Mari kita jadikan kasus ini sebagai titik balik. Pendidikan Indonesia tidak boleh hanya mencetak orang pintar, tapi harus mencetak orang yang "selesai dengan dirinya sendiri". Orang yang tidak lagi butuh pengakuan melalui serobotan antrean, melalui cemooh dan caci-maki pada sesama, orang yang tidak lagi butuh merasa superior dengan meludahi sesama.
Selamat jalan gelar akademik, selamat datang penyesalan. Semoga di masa depan, universitas-universitas kita lebih sibuk mengajarkan cara mengantre daripada sekadar cara mengutip jurnal atau share berita-berita sampah bertabur fitnah. Karena pada akhirnya, peradaban tidak diukur dari seberapa tinggi gedung kampusnya, melainkan dari seberapa tertib dan sopan warganya di depan meja kasir. Itu aja!
*Daftar Pustaka dan Rujukan Ilmiah*
Dewantara, Ki Hadjar. (1961). Bagian Pertama: Pendidikan. Yogyakarta: Majelis Luhur Persatuan Tamansiswa. (Konsep pendidikan sebagai tuntunan kodrat).

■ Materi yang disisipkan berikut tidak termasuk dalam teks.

@[simp] theorem State.after_regs (t : State) : (s.after t).regs = t.regs := rfl
@[simp] theorem State.after_free (t : State) : (s.after t).free = t.free := rfl
@[simp] theorem State.after_mem (t : State) : (s.after t).mem = t.mem := rfl
@[simp] theorem State.after_dom (t : State) : (s.after t).dom = t.dom := rfl
@[simp] theorem State.after_ctl (t : State) : (s.after t).ctl = t.ctl := rfl
@[simp] theorem State.after_sil (t : State) : (s.after t).sil = t.sil := rfl
@[simp] theorem State.after_qx (t : State) : (s.after t).qx = t.qx := rfl
@[simp] theorem State.after_works (t : State) : (s.after t).works = t.works := rfl
@[simp] theorem State.after_jnl (t : State) : (s.after t).jnl = t.jnl := rfl
@[simp] theorem State.after_xlt (t : State) : (s.after t).xlt = t.xlt := rfl
@[simp] theorem State.after_tier (t : State) : (s.after t).tier = t.tier := rfl
@[simp] theorem State.after_fab (t : State) : (s.after t).fab = t.fab := rfl
@[simp] theorem State.after_eth (t : State) : (s.after t).eth = t.eth := rfl
@[simp] theorem State.after_ras (t : State) : (s.after t).ras = t.ras := rfl
@[simp] theorem State.after_qnc (t : State) : (s.after t).qnc = t.qnc := rfl
@[simp] theorem State.after_home (t : State) : (s.after t).home = t.home := rfl
@[simp] theorem State.after_sws (t : State) : (s.after t).sws = t.sws := rfl
@[simp] theorem State.after_coll (t : State) : (s.after t).coll = t.coll := rfl
@[simp] theorem State.after_emb (t : State) : (s.after t).emb = t.emb := rfl
@[simp] theorem State.after_vs (t : State) : (s.after t).vs = t.vs := rfl
@[simp] theorem State.after_sec (t : State) : (s.after t).sec = t.sec := rfl
@[simp] theorem State.after_pwr (t : State) : (s.after t).pwr = t.pwr := rfl
@[simp] theorem State.after_tst (t : State) : (s.after t).tst = t.tst := rfl
@[simp] theorem State.after_pending (t : State) : (s.after t).pending = s.pending := rfl
@[simp] theorem State.after_now (t : State) : (s.after t).now = max s.now t.now := rfl

/-! ### Reading a field -/

/-- A field is read from the register file alone. -/
theorem State.fld_congr {s t : State} (h : t.regs = s.regs) (f : Fld) (b : Nat) : t.fld f b = s.fld f b := by
  unfold State.fld; rw [h]

@[simp] theorem State.fld_after (t : State) (f : Fld) (b : Nat) : (s.after t).fld f b = t.fld f b := rfl
@[simp] theorem State.fld_reach (t : Nat) (f : Fld) (b : Nat) : (s.reach t).fld f b = s.fld f b := rfl

/-- A field reads as it was written, cut to its width. -/
@[simp] theorem State.fld_setF_same (f : Fld) (v b : Nat) : (s.setF f v b).fld f b = v % 2 ^ f.width := by
  simp [State.fld, State.setF]

/-- Other fields keep their values. -/
theorem State.fld_setF_ne {f g : Fld} {b c : Nat} (v : Nat) (h : f.key b ≠ g.key c) : (s.setF f v b).fld g c = s.fld g c := by
  simp [State.fld, State.setF, Tbl.getD_store_ne _ _ _ _ h]

theorem State.fld_count_ne {f g : Fld} {b c : Nat} (n : Nat) (h : f.key b ≠ g.key c) : (s.count f n b).fld g c = s.fld g c :=
  s.fld_setF_ne _ h

theorem State.fld_bumpSeq_ne {f g : Fld} {b c : Nat} (h : f.key b ≠ g.key c) : (s.bumpSeq f b).fld g c = s.fld g c :=
  s.fld_setF_ne _ h

theorem State.fld_setFldBit_ne {f g : Fld} {b c : Nat} (i : Nat) (x : Bool) (h : f.key b ≠ g.key c) :
    (s.setFldBit f i x b).fld g c = s.fld g c := s.fld_setF_ne _ h

theorem State.fld_trackMax_ne {f g : Fld} {b c : Nat} (v : Nat) (h : f.key b ≠ g.key c) : (s.trackMax f v b).fld g c = s.fld g c := by
  unfold State.trackMax
  split
  · exact s.fld_setF_ne _ h
  · rfl

/-- A saturating counter that has not reached its end counts up. -/
theorem State.fld_count_same (f : Fld) (n b : Nat) : (s.count f n b).fld f b = satAdd f.width (s.fld f b) n % 2 ^ f.width := by
  simp [State.count]

@[simp] theorem State.fld_bumpSeq_same (f : Fld) (b : Nat) : (s.bumpSeq f b).fld f b = (s.fld f b + 1) % 2 ^ f.width := by
  simp [State.bumpSeq]

@[simp] theorem State.fld_clearF_same (f : Fld) (b : Nat) : (s.clearF f b).fld f b = f.reset % 2 ^ f.width := by
  simp [State.clearF]

/-! ### What a command answers -/

theorem State.where_true {ok : Bool} (f : State → State) (h : ok = true) : s.where_ ok f = .next (s.after (f s)) := by
  simp [State.where_, h]

theorem State.where_false {ok : Bool} (f : State → State) (h : ok = false) : s.where_ ok f = .next s := by
  simp [State.where_, h]

theorem State.run_serves {l : List Nat} (f : State → State) (h : s.serves l = true) : s.run l f = .next (s.after (f s)) :=
  s.where_true f h

theorem State.runOn_serves {l : List Nat} (f : State → State) (h : s.serves l = true) : s.runOn l f = .next (s.after (f s).settleAll) := by
  simp only [State.runOn, State.run, State.where_, h, if_true]

theorem State.run_idle {l : List Nat} (f : State → State) (h : s.serves l = false) : s.run l f = .next s := s.where_false f h

theorem State.runOn_idle {l : List Nat} (f : State → State) (h : s.serves l = false) : s.runOn l f = .next s := by
  simp only [State.runOn, State.run, State.where_, h, Bool.false_eq_true, if_false]

/-- Every command of the forms above answers a next state with the same queue, at no earlier time. -/
theorem State.where_keeps {ok : Bool} {f : State → State} {t : State} (h : s.where_ ok f = .next t) :
    t.pending = s.pending ∧ s.now ≤ t.now := by
  unfold State.where_ at h
  split at h <;> cases h <;> simp

/-- A device that is not live serves nothing. -/
theorem State.serves_dead {l : List Nat} (h : s.live = false) : s.serves l = false := by simp [State.serves, h]

end Sys2Proof.Machine
end

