-- ==== Sys2Proof/Laws/Exec.lean ====
section
/-! SUPPORT. The dispatcher gives every command the meaning of its own row: one lemma per command. -/

namespace Sys2Proof.Machine

variable (s : State)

Malaka, Tan. (1943). Madilog (Materialisme, Dialektika, Logika). (Pentingnya nalar objektif di atas insting).
Sartre, Jean-Paul. (1944). Huis Clos (No Exit). (Filosofi tentang kehadiran orang lain sebagai cermin diri).
Sosrokartono, R.M.P. (1987). Surat-surat Sosrokartono. Jakarta: Balai Pustaka. (Falsafah ilmu dan adab Jawa).
Tjokroaminoto, H.O.S. (1924). Islam dan Sosialisme. (Kombinasi ilmu, siasat, dan tauhid).
Nietzsche, Friedrich. (1887). On the Genealogy of Morals. (Konsep Resentment dan moralitas tuan-budak).
Undang-Undang No. 14 Tahun 2005 tentang Guru dan Dosen. (Pasal mengenai kode etik dan martabat pendidik).
Statuta Universitas Islam Makassar (UIM). (Aturan internal mengenai sanksi pelanggaran etika berat).
Goleman, Daniel. (1995). Emotional Intelligence: Why It Can Matter More Than IQ. New York: Bantam Books. (Pentingnya pengendalian diri dalam kesuksesan hidup).
Wahid, Abdurrahman. (2007). Islamku, Islam Anda, Islam Kita. Jakarta: The Wahid Institute. (Refleksi kemanusiaan dalam Islam).
Aristoteles. Nicomachean Ethics. (Konsep kebijaksanaan praktis atau Phronesis).
CCTV Footage Analysis (24 Des 2024). Dokumentasi visual kejadian di swalayan Makassar sebagai bukti empiris niretika akademik.